Only the lines that hold "named" should be in the answer, each copied from the data below.

Stored records:
——
/-- Settles O8: the step fetches the word that the byte decoder reads, and runs it from the advanced pc. -/
theorem stepRunsTheDecodedInstruction : Obligations.StepRunsTheDecodedInstruction := by
  intro s i hs hpc _ hdec
  have hi : decode s.fetchWord = i := by
    rw [s.decodeBytes_at_pc] at hdec
    injection hdec with hdec
    exact congrArg Prod.fst hdec
  obtain ⟨t, ht⟩ := step_answers_next s
  obtain ⟨u, hu, rfl⟩ := step_of_fetched hs hpc ht
  rw [hi, State.advance_eq, State.enterBurst_pc] at hu
  exact ⟨u, hu, ht⟩

/-- Settles O51: the start of a tick is one update of the state, and a burst in progress is left alone. -/
theorem tickStartDecaysTogglesAudio : Obligations.TickStartDecaysTogglesAudio := by
  refine fun s => ⟨fun hb => ?_, fun _ => State.enterBurst_of_some⟩
  have hdecay (b : Byte) : (decayed b).toNat = if b.toNat > 0 then b.toNat - 1 else 0 := by
    rw [decayed_toNat]
    split <;> omega
  have haudio (b : Byte) : decide (decayed b ≠ 0) = true ↔ (decayed b).toNat ≠ 0 := by
    rw [decide_eq_true_iff, decayed_ne_zero_iff, decayed_toNat]
  rw [State.enterBurst_of_none hb, State.beginTick_eq]
  exact ⟨hdecay s.dt, hdecay s.st, haudio s.st, rfl, rfl⟩

end Sys2Proof.Proofs
end

section
/-! SUPPORT. The burst over one step (46_step_and_tick.md R186, R189): how it ends, and what it has accumulated while it
goes on. -/

namespace Sys2Proof.Machine

variable {s t : State}

/-! ### The accounting -/

theorem burstAfter_eq (acc c : Nat) :
    burstAfter acc c = if acc + c ≥ 16666 ∨ c = 0 then none else some (acc + c) := rfl

theorem State.account_burst_of_cost {acc c : Nat} (hb : s.burst = some acc) (hc : s.cost = some c) :
    s.account.burst = burstAfter acc c := by
  simp only [State.account, hb, hc]

/-- A step is accounted for on top of what its burst has accumulated, 0 where the burst is new. -/
theorem step_account (hs : s.halt = none) (h : step s = .next t) :
    ∃ u : State, t = u.account ∧ u.burst = some (s.burst.getD 0) := by
  obtain ⟨u, rfl, ⟨-, rfl⟩ | ⟨-, he⟩⟩ := step_effect hs h
  · exact ⟨_, rfl, s.enterBurst_burst⟩
  · obtain ⟨-, -, -, hburst, -⟩ := he.keepsSurroundings
    exact ⟨u, rfl, hburst.trans s.enterBurst_burst⟩

theorem step_burst_of_cost {c : Nat} (hs : s.halt = none) (h : step s = .next t) (hc : t.cost = some c) :
    t.burst = burstAfter (s.burst.getD 0) c := by
  obtain ⟨u, rfl, hb⟩ := step_account hs h
  exact State.account_burst_of_cost hb hc

/-! ### A step that faults -/

/-- A step that sets the latch is its fault, accounted for. -/
theorem step_of_fault (hs : s.halt = none) (h : step s = .next t) (ht : t.halt ≠ none) :
    t = s.enterBurst.fetchFault.account ∨ ∃ cause, t = (s.enterBurst.advance.dataFault cause).account := by
  rcases step_cases h with ⟨hs', -⟩ | ⟨-, -, rfl⟩ | ⟨-, -, u, hu, rfl⟩
  · simp [hs] at hs'
  · exact .inl rfl
  · obtain ⟨hkept, -⟩ | ⟨cause, rfl⟩ := exec_costOrFault hu
    · exact absurd (hkept.trans (by simpa using hs)) ht
    · exact .inr ⟨cause, rfl⟩

/-- A fault ends its burst; the timers and the audio bit stand as the start of its tick left them (R189). -/
theorem step_fault_ends_burst (hs : s.halt = none) (h : step s = .next t) (ht : t.halt ≠ none) :
    t.burst = none ∧ t.dt = s.enterBurst.dt ∧ t.st = s.enterBurst.st ∧
      t.audioPlaying = s.enterBurst.audioPlaying := by
  obtain rfl | ⟨cause, rfl⟩ := step_of_fault hs h ht
  · exact ⟨State.account_burst_of_cost_none rfl, rfl, rfl, rfl⟩
  · exact ⟨State.account_burst_of_cost_none rfl, rfl, rfl, rfl⟩

/-! ### A step that goes on -/

/-- A burst that goes on has not halted, has accumulated more, and has budget left. -/
theorem step_burst_grows {acc : Nat} (hs : s.halt = none) (h : step s = .next t) (hb : t.burst = some acc) :
    t.halt = none ∧ s.burst.getD 0 < acc ∧ acc < 16666 := by
  have hhalt : t.halt = none := by
    by_contra ht
    simp [(step_fault_ends_burst hs h ht).1] at hb
  obtain ⟨-, c, hc⟩ | ⟨-, -, r, hr⟩ := step_cost_or_halts h
  · have hafter : burstAfter (s.burst.getD 0) c = some acc := (step_burst_of_cost hs h hc).symm.trans hb
    refine ⟨hhalt, ?_, burstAfter_lt hafter⟩
    rw [burstAfter_eq] at hafter
    split at hafter
    · cases hafter
    · injection hafter with hafter
      omega
  · simp [hhalt] at hr

/-! ### A halted machine (R189) -/

theorem tick_of_halted (hs : s.halt.isSome = true) : tick s = .next s := if_pos hs

theorem step_halted_eq (hs : s.halt.isSome = true) : step s = .next (s.report 0) :=
  (if_pos hs).trans (runInstruction_of_halted hs)

theorem core_run_of_halted (k : Nat) (hs : s.halt.isSome = true) :
    core.run k s = .next { s with cost := if k = 0 then s.cost else some 0 } := by
  induction k generalizing s with
  | zero => rfl
  | succ k ih =>
    have hreported := ih (s := s.report 0) hs
    rw [show (s.report 0).cost = some 0 from rfl, ite_self] at hreported
    exact (core_run_succ k (step_halted_eq hs)).trans hreported

end Sys2Proof.Machine

namespace Sys2Proof.Proofs

open Sys2Proof.Machine
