-- ==== Sys2Proof/Syntax.lean ====
section
/-! DEFINITION. The instructions: one constructor for each row of the opcode map (R147), carrying every bit of the
word that the row does not fix. Fields that a rule ignores (R148) are kept too, because an interrupt reports the whole
instruction word in ISW0 (R403). -/

namespace Sys2Proof

/-- The two addressing modes, selected by DB16 (R31, R143). -/
inductive Mode where
  | basic
  | extended
deriving DecidableEq, Repr

/-- Bits 21:0 of an instruction word, its operand specification (R141, R142). The low 16 bits are the displacement `u`
in Basic mode and `b : d` in Extended mode. -/
structure Operand where
  /-- index register number, 0 = no indexing -/
  x : BitVec 4
  /-- index auto-increment -/
  h : Bool
  /-- indirect (Basic mode) -/
  i : Bool
  /-- bits 15:0 -/
  u : BitVec 16
deriving DecidableEq, Repr

/-- The Extended-mode base register selector, bits 15:12 (R142). -/
def Operand.b (o : Operand) : BitVec 4 := o.u.extractLsb' 12 4

/-- The Extended-mode displacement, bits 11:0 (R142). -/
def Operand.d (o : Operand) : BitVec 12 := o.u.extractLsb' 0 12

/-- The instructions, in the order of spec/opcode_table.json. `j` is the partial-word designator (R146), `a` a register
number or an ignored field (R144), `o` the operand specification. -/
inductive Instr where
  /-- SA, store A: R220. -/
  | sa (j a : BitVec 4) (o : Operand)
  /-- SNA, store negative A: R221. -/
  | sna (j a : BitVec 4) (o : Operand)
  /-- SMA, store magnitude A: R222. -/
  | sma (j a : BitVec 4) (o : Operand)
  /-- SR, store R register: R223. -/
  | sr (j a : BitVec 4) (o : Operand)
  /-- SZ, store zero: R225. -/
  | sz (j : BitVec 4) (o : Operand)
  /-- SNZ, store negative zero: R226. -/
  | snz (j : BitVec 4) (o : Operand)
  /-- SP1, store plus one: R227. -/
  | sp1 (j : BitVec 4) (o : Operand)
  /-- SN1, store minus one: R228. -/
  | sn1 (j : BitVec 4) (o : Operand)
  /-- SFS, store Fieldata spaces: R229. -/
  | sfs (j : BitVec 4) (o : Operand)
  /-- SFZ, store Fieldata zeros: R230. -/
  | sfz (j : BitVec 4) (o : Operand)
  /-- SAS, store ASCII spaces: R231. -/
  | sas (j : BitVec 4) (o : Operand)
  /-- SAZ, store ASCII zeros: R232. -/
  | saz (j : BitVec 4) (o : Operand)
  /-- SX, store X register: R224. -/
  | sx (j a : BitVec 4) (o : Operand)
  /-- LAQW, load A quarter word (Extended mode only): R213. -/
  | laqw (a : BitVec 4) (o : Operand)
  /-- SAQW, store A quarter word (Extended mode only): R234. -/
  | saqw (a : BitVec 4) (o : Operand)
  /-- LOCL, local call (Extended mode only): R318. -/
  | locl (o : Operand)
  /-- CALL, call to a named bank (Extended mode only): R317. -/
  | call (o : Operand)
  /-- GOTO, go to a named bank (Extended mode only): R319. -/
  | goto (o : Operand)
  /-- LA, load A: R204. -/
  | la (j a : BitVec 4) (o : Operand)
  /-- LNA, load negative A: R205. -/
  | lna (j a : BitVec 4) (o : Operand)
  /-- LMA, load magnitude A: R206. -/
  | lma (j a : BitVec 4) (o : Operand)
  /-- LNMA, load negative magnitude A: R207. -/
  | lnma (j a : BitVec 4) (o : Operand)
  /-- LR, load R register: R208. -/
  | lr (j a : BitVec 4) (o : Operand)
  /-- LXM, load X modifier: R210. -/
  | lxm (j a : BitVec 4) (o : Operand)
  /-- LX, load X register: R209. -/
  | lx (j a : BitVec 4) (o : Operand)
  /-- OR, logical OR into A(a)+1: R261. -/
  | orA (j a : BitVec 4) (o : Operand)
  /-- XOR, logical exclusive OR into A(a)+1: R262. -/
  | xorA (j a : BitVec 4) (o : Operand)
  /-- AND, logical AND into A(a)+1: R263. -/
  | andA (j a : BitVec 4) (o : Operand)
  /-- MLU, masked logical union into A(a)+1: R264. -/
  | mlu (j a : BitVec 4) (o : Operand)
  /-- LXI, load X increment: R211. -/
  | lxi (j a : BitVec 4) (o : Operand)
  /-- DS, double store A: R233. -/
  | ds (a : BitVec 4) (o : Operand)
  /-- DL, double load A: R212. -/
  | dl (a : BitVec 4) (o : Operand)
  /-- ER, executive request; a is ignored but kept: R341. -/
  | er (a : BitVec 4) (o : Operand)
  /-- SRS, store register set: R235. -/
  | srs (a : BitVec 4) (o : Operand)
  /-- LRS, load register set: R214. -/
  | lrs (a : BitVec 4) (o : Operand)
  /-- SSC, single shift circular (right): R281. -/
  | ssc (a : BitVec 4) (o : Operand)
  /-- DSC, double shift circular (right): R282. -/
  | dsc (a : BitVec 4) (o : Operand)
  /-- SSL, single shift logical (right): R283. -/
  | ssl (a : BitVec 4) (o : Operand)
  /-- DSL, double shift logical (right): R284. -/
  | dsl (a : BitVec 4) (o : Operand)
  /-- SSA, single shift algebraic (right): R285. -/
  | ssa (a : BitVec 4) (o : Operand)
  /-- DSA, double shift algebraic (right): R286. -/
  | dsa (a : BitVec 4) (o : Operand)
  /-- LSC, load shift and count: R291. -/
  | lsc (a : BitVec 4) (o : Operand)
  /-- DLSC, double load shift and count: R292. -/
  | dlsc (a : BitVec 4) (o : Operand)
  /-- LSSC, left single shift circular: R287. -/
  | lssc (a : BitVec 4) (o : Operand)
  /-- LDSC, left double shift circular: R288. -/
  | ldsc (a : BitVec 4) (o : Operand)
  /-- LSSL, left single shift logical: R289. -/
  | lssl (a : BitVec 4) (o : Operand)
  /-- LDSL, left double shift logical: R290. -/
  | ldsl (a : BitVec 4) (o : Operand)
  /-- NOP, no operation (Extended mode only): R350. -/
  | nopE (o : Operand)
  /-- SEND, send an inter-processor signal: R352. -/
  | send (o : Operand)
  /-- SGNL, signal: R342. -/
  | sgnl (o : Operand)
  /-- RTN, return; the address fields are ignored but kept (Extended mode only): R323. -/
  | rtn (o : Operand)
  /-- HALT, halt with a stop detail: R356. -/
  | halt (o : Operand)
  /-- NOP, no operation; a is ignored but kept (Basic mode only): R350. -/
  | nopB (a : BitVec 4) (o : Operand)
  /-- AAIJ, allow interrupts and jump; a is ignored but kept (Basic mode only): R324. -/
  | aaijB (a : BitVec 4) (o : Operand)
  /-- AAIJ, allow interrupts and jump (Extended mode only): R324. -/
  | aaijE (o : Operand)
  /-- PAIJ, prevent interrupts and jump: R325. -/
  | paij (o : Operand)
deriving DecidableEq, Repr

end Sys2Proof
end

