-- ==== Sys2Proof/Machine/Logical.lean ====
section
/-! DEFINITION. The logical group (R260 to R264): one result, written to A(a)+1, A(a) unchanged. -/

namespace Sys2Proof.Machine

/-- The logical template (R260): the operand is read first, then A(a), and the result goes to A(a)+1 modulo 128. -/
def logical (j a : BitVec 4) (o : Operand) (s : State) (combine : State → Word → Word → Word) : Attempt State :=
  loadOperand j o s fun t op => t.setReg (t.aIndex a + 1) (combine t (t.reg (t.aIndex a)) op)

/-- OR (R261). -/
def execOrA (j a : BitVec 4) (o : Operand) (s : State) : Result :=
  conclude s (logical j a o s fun _ v op => v ||| op)

/-- XOR (R262). -/
def execXorA (j a : BitVec 4) (o : Operand) (s : State) : Result :=
  conclude s (logical j a o s fun _ v op => v ^^^ op)

/-- AND (R263). -/
def execAndA (j a : BitVec 4) (o : Operand) (s : State) : Result :=
  conclude s (logical j a o s fun _ v op => v &&& op)

/-- MLU: the operand where the mask R2 (or ER2) has ones, A(a) elsewhere (R264). -/
def execMlu (j a : BitVec 4) (o : Operand) (s : State) : Result :=
  conclude s (logical j a o s fun t v op =>
    let m := t.reg (t.rIndex 2)
    (op &&& m) ||| (v &&& ~~~m))

end Sys2Proof.Machine
end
——
- Solution below -
  /-- CALL, call to a named bank (Extended mode only): R317. -/
  /-- GOTO, go to a named bank (Extended mode only): R319. -/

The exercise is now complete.